Department of Geriatrics, Union Hospital, Tongji Medical College, Huazhong University of Science and Technology, 1277 Jiefang Ave, Wuhan 430022, China.
Department of Cardiology, Union Hospital, Tongji Medical College, Huazhong University of Science and Technology, 1277 Jiefang Ave, Wuhan 430022, China.
Cardiovasc Res. 2017 Apr 1;113(5):475-487. doi: 10.1093/cvr/cvx027.
Monocytes/macrophages response plays a key role in post-infarction inflammation that contributes greatly to post-infarction ventricular remodelling and cardiac rupture. Therapeutic targeting of the GABAA receptor, which is enriched in monocytes/macrophages but not expressed in the myocardium, may be possible after myocardial infarction (MI).
After MI was induced by ligation of the coronary artery, C57BL/6 mice were intraperitoneally administered with one specific agonist or antagonist of the GABAA receptor (topiramate or bicuculline), in the setting of presence or depletion of monocytes/macrophages. Our data showed that within the first 2 weeks after MI, when monocytes/macrophages dominated, in contrast with bicuculline, topiramate treatment significantly reduced Ly-6Chigh monocyte numbers by regulating splenic monocytopoiesis and promoted foetal derived macrophages preservation and conversion of M1 to M2 or Ly-6Chigh to Ly-6Clow macrophage phenotype in the infarcted heart, though GABAAergic drugs failed to affect M1/M2 or Ly-6Chigh/Ly-6Clow macrophage polarization directly. Accordingly, pro-inflammatory activities mediated by M1 or Ly-6Chigh macrophages were decreased and reparative processes mediated by M2 or Ly-6Clow macrophages were augmented. As a result, post-infarction ventricular remodelling was attenuated, as reflected by reduced infarct size and increased collagen density within infarcts. Echocardiographic indices, mortality and rupture rates were reduced. After depletion of monocytes/macrophages by clodronate liposomes, GABAAergic drugs exhibited no effect on cardiac dysfunction and surrogate clinical outcomes.
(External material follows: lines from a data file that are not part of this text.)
-- ==== Sys2Proof/Laws/KeepsUnits.lean ====
section
/-! SUPPORT. The operations and commands of storage, commit groups, queues, engine calls, bays, instances and the boot ring: each keeps what `Keeps` says. -/
set_option Elab.async false
namespace Sys2Proof.Machine

/-! ### Machine/StorageOps.lean -/

theorem issueOn_keeps {M : Nat} {s0 s : State} (n : Nat) (c : StCmd) (onB : Bool) (opcode : Nat) (transfer : Bool) (data : Bytes) (hs : Keeps M s0 s) (hM : Within 0x2000000 M) :
    Keeps M s0 (issueOn n c onB opcode transfer data s) := by
  unfold issueOn
  try dsimp only
  with_reducible repeat' first
          | assumption | exact hM.sub rfl | intro _ | apply packIssue_keeps | dsimp only | apply Keeps.foldl
          | apply Keeps.foldl_fst | split

theorem issueChange_keeps {M : Nat} {s0 s : State} (n : Nat) (c : StCmd) (stage : StStage) (hs : Keeps M s0 s) (hM : Within 0x2000000 M) :
    Keeps M s0 (issueChange n c stage s) := by
  unfold issueChange
  try dsimp only
  with_reducible repeat' first
          | assumption | exact hM.sub rfl | intro _ | apply putCmd_keeps | apply issueOn_keeps | dsimp only
          | apply Keeps.foldl | apply Keeps.foldl_fst

theorem issueRead_keeps {M : Nat} {s0 s : State} (n : Nat) (c : StCmd) (onB : Bool) (stage : StStage) (hs : Keeps M s0 s) (hM : Within 0x2000000 M) :
    Keeps M s0 (issueRead n c onB stage s) := by
  unfold issueRead
  try dsimp only
  with_reducible repeat' first
          | assumption | exact hM.sub rfl | apply putCmd_keeps | apply issueOn_keeps | dsimp only

theorem putElog_keeps {M : Nat} {s0 s : State} (i : Nat) (x : ELog) (hs : Keeps M s0 s) (hM : Within 0x2000000 M) :
    Keeps M s0 (putElog i x s) := by
  unfold putElog
  try dsimp only
  with_reducible repeat' first
          | assumption | exact hM.sub rfl | dsimp only | apply Keeps.upd | rfl | exact .inr rfl | exact .inl (hM.sub rfl)

theorem elogWrite_keeps {M : Nat} {s0 s : State} (c : StCmd) (status : Nat) (froze degraded repaired : Bool) (rep : PackReport) (hs : Keeps M s0 s) (hM : Within 0x20004c4 M) :
    Keeps M s0 (elogWrite c status froze degraded repaired rep s) := by
  unfold elogWrite
  try dsimp only
  with_reducible repeat' first
          | assumption | exact hM.sub rfl | apply addErr_keeps | apply instWrite_keeps | apply putElog_keeps | dsimp only
          | split

theorem freezeQueue_keeps {M : Nat} {s0 s : State} (fq : Nat) (idx : BitVec 32) (status : Nat) (hs : Keeps M s0 s) (hM : Within 0xa09a1c4 M) :
    Keeps M s0 (freezeQueue fq idx status s) := by
  unfold freezeQueue
  try dsimp only
  with_reducible repeat' first
          | assumption | exact hM.sub rfl | intro _ | apply putReg_keeps | apply addErr_keeps | apply putQueue_keeps
          | apply abortGroup_keeps | dsimp only | apply Keeps.foldl | apply Keeps.foldl_fst | split

theorem failStorage_keeps {M : Nat} {s0 s : State} (c : StCmd) (status : Nat) (rep : PackReport) (hs : Keeps M s0 s) (hM : Within 0xa09a5c4 M) :
    Keeps M s0 (failStorage c status rep s) := by
  unfold failStorage
  try dsimp only
  with_reducible repeat' first
          | assumption | exact hM.sub rfl | apply markDone_keeps | apply abortOf_keeps | apply finish_keeps
          | apply elogWrite_keeps | apply freezeQueue_keeps | dsimp only | split

theorem failCmd_keeps {M : Nat} {s0 s : State} (n : Nat) (c : StCmd) (status : Nat) (rep : PackReport) (hs : Keeps M s0 s) (hM : Within 0xa09a5c4 M) :
    Keeps M s0 (failCmd n c status rep s) := by
  unfold failCmd
  with_reducible repeat' first
          | assumption | exact hM.sub rfl | apply dropCmd_keeps | apply failStorage_keeps

theorem issueCmd_keeps {M : Nat} {s0 s : State} (n : Nat) (hs : Keeps M s0 s) (hM : Within 0xa09a5c4 M) :
    Keeps M s0 (issueCmd n s) := by
  unfold issueCmd
  with_reducible repeat' first
          | assumption | exact hM.sub rfl | apply issueChange_keeps | apply issueRead_keeps | apply failCmd_keeps | split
Control of the GABAA receptor activity in monocytes/macrophages can potently modulate post-infarction inflammation. Topiramate emerges as a promising drug, which may be feasible to translate for MI therapy in the future.
单核细胞/巨噬细胞反应在梗死后炎症中起关键作用,极大地促进梗死后心室重构和心脏破裂。GABAA 受体在单核细胞/巨噬细胞中丰富,但不在心肌中表达,在心肌梗死后(MI)可能有治疗靶向的可能。
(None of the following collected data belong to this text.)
theorem imgFail_keeps {M : Nat} {s0 s : State} (fq : Nat) (e : Entry) (st retries : Nat) (hs : Keeps M s0 s) (hM : Within 0xa0ba1c4 M) :
    Keeps M s0 (imgFail fq e st retries s) := by
  unfold imgFail
  with_reducible repeat' first
          | assumption | exact hM.sub rfl | apply finish_keeps | apply Keeps.upd | rfl | exact .inr rfl
          | exact .inl (hM.sub rfl)

theorem imgDone_keeps {M : Nat} {s0 s : State} (fq : Nat) (e : Entry) (retries : Nat) (results : Option Bytes) (hs : Keeps M s0 s) (hM : Within 0xa0ba1c4 M) :
    Keeps M s0 (imgDone fq e retries results s) := by
  unfold imgDone
  try dsimp only
  with_reducible repeat' first
          | assumption | exact hM.sub rfl | apply addStat_keeps | apply mapEntry_keeps | apply finish_keeps | dsimp only
          | split | apply Keeps.upd | rfl | exact .inr rfl | exact .inl (hM.sub rfl)

theorem imgAgain_keeps {M : Nat} {s0 s : State} (fq : Nat) (e : Entry) (hs : Keeps M s0 s) (hM : Within 0xa0ba1c4 M) :
    Keeps M s0 (imgAgain fq e s) := by
  unfold imgAgain
  try dsimp only
  with_reducible repeat' first
          | assumption | exact hM.sub rfl | apply mapEntry_keeps | apply imgFail_keeps | dsimp only | split

theorem imgPut_keeps {M : Nat} {s0 s : State} (fq : Nat) (r : Read) (before after : Word) (e : Entry) (hs : Keeps M s0 s) (hM : Within 0x1a0ba7e5 M) :
    Keeps M s0 (imgPut fq r before after e s) := by
  unfold imgPut
  try dsimp only
  with_reducible repeat' first
          | assumption | exact hM.sub rfl | apply readFailure_keeps | apply entryRead_keeps | apply putImage_keeps
          | apply writeBack_keeps | apply chanMoves_keeps | apply imgHalf_keeps | apply imgFail_keeps | apply imgDone_keeps
          | apply imgAgain_keeps | dsimp only | split

theorem execImgPut_keeps {M : Nat} {s0 s : State} (fq : BitVec 20) (r : Read) (seqBefore : BitVec 64) (seqAfter : BitVec 64 × Ecc) (hs : Keeps M s0 s) (hM : Within 0x1a0ba7e5 M) :
    KeepsRes M s0 (execImgPut fq r seqBefore seqAfter s) := by
  unfold execImgPut
  try dsimp only
  with_reducible repeat' first
          | assumption | exact hM.sub rfl | apply KeepsRes.next | apply eccCount_keeps | apply deviceFault_keeps
          | apply joinWaiting_keeps | apply channelMode_keeps | apply imgFail_keeps | apply imgPut_keeps | dsimp only | split

theorem imgWrite_keeps {M : Nat} {s0 s : State} (fq : Nat) (e : Entry) (addr : Nat) (b : Bytes) (hs : Keeps M s0 s) (hM : Within 0x4c4 M) :
    Keeps M s0 (imgWrite fq e addr b s) := by
  unfold imgWrite
  try dsimp only
  with_reducible repeat' first | assumption | exact hM.sub rfl | apply instWrite_keeps | dsimp only

theorem imgFront_keeps {M : Nat} {s0 s : State} (i n : Nat) (ecc : Ecc) (hs : Keeps M s0 s) (hM : Within 0xe5 M) :
    Keeps M s0 (imgFront i n ecc s).1 := by
  unfold imgFront
  try dsimp only
  with_reducible repeat' first
          | assumption | exact hM.sub rfl | apply eccCount_keeps | apply imageWordError_keeps | dsimp only | split
          | apply Keeps.upd | rfl | exact .inr rfl | exact .inl (hM.sub rfl)

theorem imgGet_keeps {M : Nat} {s0 s : State} (fq : Nat) (flipped : Bool) (back : Read) (ecc : Ecc) (e : Entry) (hs : Keeps M s0 s) (hM : Within 0xa0ba7e5 M) :
    Keeps M s0 (imgGet fq flipped back ecc e s) := by
  unfold imgGet
  try dsimp only
  with_reducible repeat' first
          | assumption | exact hM.sub rfl | apply readFailure_keeps | apply entryRead_keeps | apply chanMoves_keeps
          | apply imgHalf_keeps | apply imgFail_keeps | apply imgDone_keeps | apply imgAgain_keeps | apply imgWrite_keeps
          | apply imgFront_keeps | dsimp only | split

theorem execImgGet_keeps {M : Nat} {s0 s : State} (fq : BitVec 20) (flipped : Bool) (back : Read × Ecc) (hs : Keeps M s0 s) (hM : Within 0xa0ba7e5 M) :
    KeepsRes M s0 (execImgGet fq flipped back s) := by
  unfold execImgGet
  try dsimp only
  with_reducible repeat' first
          | assumption | exact hM.sub rfl | apply KeepsRes.next | apply joinWaiting_keeps | apply channelMode_keeps
          | apply imgFail_keeps | apply imgGet_keeps | dsimp only | split

theorem igCtrlWrite_keeps {M : Nat} {s0 s : State} (v : Word) (hs : Keeps M s0 s) (hM : Within 0x4 M) :
    Keeps M s0 (igCtrlWrite v s) := by
  unfold igCtrlWrite
  try dsimp only
  with_reducible repeat' first
          | assumption | exact hM.sub rfl | apply putF_keeps | apply putB_keeps | dsimp only | split

theorem execIgCtrlWrite_keeps {M : Nat} {s0 s : State} (v : BitVec 64) (hs : Keeps M s0 s) (hM : Within 0x84 M) :
    KeepsRes M s0 (execIgCtrlWrite v s) := by
  unfold execIgCtrlWrite
  with_reducible repeat' first
          | assumption | exact hM.sub rfl | apply KeepsRes.next | intro _ | apply setupWrite_keeps | apply igCtrlWrite_keeps

/-! ### Machine/Link.lean -/

theorem stopDma_keeps {M : Nat} {s0 s : State} (fn : Fn) (hs : Keeps M s0 s) (hM : Within 0xa09a7cd M) :
    Keeps M s0 (stopDma fn s) := by
  unfold stopDma
  try dsimp only
  with_reducible repeat' first
          | assumption | exact hM.sub rfl | apply quiesceFn_keeps | dsimp only | split | apply Keeps.upd | rfl
          | exact .inr rfl | exact .inl (hM.sub rfl)

theorem resumeDma_keeps {M : Nat} {s0 s : State} (fn : Fn) (hs : Keeps M s0 s) (hM : Within 0xa09a7c5 M) :
    Keeps M s0 (resumeDma fn s) := by
  unfold resumeDma
  try dsimp only
  with_reducible repeat' first
          | assumption | exact hM.sub rfl | intro _ | apply flushMsix_keeps | apply readConsumer_keeps
          | apply startQuiesce_keeps | apply issueOwed_keeps | dsimp only | apply Keeps.foldl | split

theorem execBusMasterEnableClear_keeps {M : Nat} {s0 s : State} (fn : Fn) (hs : Keeps M s0 s) (hM : Within 0xa09a7ed M) :
    KeepsRes M s0 (execBusMasterEnableClear fn s) := by
  unfold execBusMasterEnableClear
  try dsimp only
  with_reducible repeat' first
          | assumption | exact hM.sub rfl | apply KeepsRes.next | apply putCfg_keeps | apply linkBusy_keeps
          | apply stopDma_keeps | dsimp only | split

theorem execBusMasterEnableSet_keeps {M : Nat} {s0 s : State} (fn : Fn) (hs : Keeps M s0 s) (hM : Within 0xa09a7e5 M) :
    KeepsRes M s0 (execBusMasterEnableSet fn s) := by
  unfold execBusMasterEnableSet
  try dsimp only
  with_reducible repeat' first
          | assumption | exact hM.sub rfl | apply KeepsRes.next | apply putCfg_keeps | apply linkBusy_keeps
          | apply resumeDma_keeps | dsimp only | split

theorem quiesceWrite_keeps {M : Nat} {s0 s : State} (v : Word) (hs : Keeps M s0 s) (hM : Within 0xa09a7c5 M) :
    Keeps M s0 (quiesceWrite v s) := by
  unfold quiesceWrite
  try dsimp only
  with_reducible repeat' first
          | assumption | exact hM.sub rfl | intro _ | apply putB_keeps | apply pageChanged_keeps | apply quiesce_keeps
          | dsimp only | apply Keeps.foldl | split

theorem execQuiesce_keeps {M : Nat} {s0 s : State} (v : BitVec 64) (hs : Keeps M s0 s) (hM : Within 0xa09a7c5 M) :
    KeepsRes M s0 (execQuiesce v s) := by
  unfold execQuiesce
  with_reducible repeat' first
          | assumption | exact hM.sub rfl | apply KeepsRes.next | intro _ | apply setupWrite_keeps | apply quiesceWrite_keeps

theorem nextEpoch_keeps {M : Nat} {s0 s : State} (fn : Nat) (hs : Keeps M s0 s) (hM : Within 0x4 M) :
    Keeps M s0 (nextEpoch fn s) := by
  unfold nextEpoch
  with_reducible repeat' first | assumption | exact hM.sub rfl | apply putF_keeps

theorem cfgDefaults_keeps {M : Nat} {s0 s : State} (fn : Nat) (hs : Keeps M s0 s) (hM : Within 0x60 M) :
    Keeps M s0 (cfgDefaults fn s) := by
  unfold cfgDefaults
  try dsimp only
  with_reducible repeat' first
          | assumption | exact hM.sub rfl | dsimp only | apply Keeps.upd | rfl | exact .inr rfl | exact .inl (hM.sub rfl)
通过结扎冠状动脉诱导 MI 后,在单核细胞/巨噬细胞存在或耗竭的情况下,C57BL/6 小鼠经腹腔给予 GABAA 受体的一种特异性激动剂或拮抗剂(托吡酯或荷包牡丹碱)。我们的数据显示,在 MI 后最初的 2 周内,当单核细胞/巨噬细胞占主导地位时,与荷包牡丹碱相比,托吡酯治疗通过调节脾脏单核细胞生成显著减少 Ly-6Chigh 单核细胞数量,并促进胎儿来源的巨噬细胞的保留以及梗死心脏中 M1 向 M2 或 Ly-6Chigh 向 Ly-6Clow 巨噬细胞表型的转化,尽管 GABAA 能药物未能直接影响 M1/M2 或 Ly-6Chigh/Ly-6Clow 巨噬细胞极化。因此,M1 或 Ly-6Chigh 巨噬细胞介导的促炎活性降低,M2 或 Ly-6Clow 巨噬细胞介导的修复过程增强。结果,梗死后心室重构减弱,表现为梗死面积减小和梗死区内胶原密度增加。超声心动图指标、死亡率和破裂率降低。用氯膦酸盐脂质体耗竭单核细胞/巨噬细胞后,GABAA 能药物对心脏功能障碍和替代临床结局没有影响。
控制单核细胞/巨噬细胞中 GABAA 受体活性可以有效地调节梗死后炎症。托吡酯作为一种有前途的药物出现,未来可能有望转化为 MI 治疗。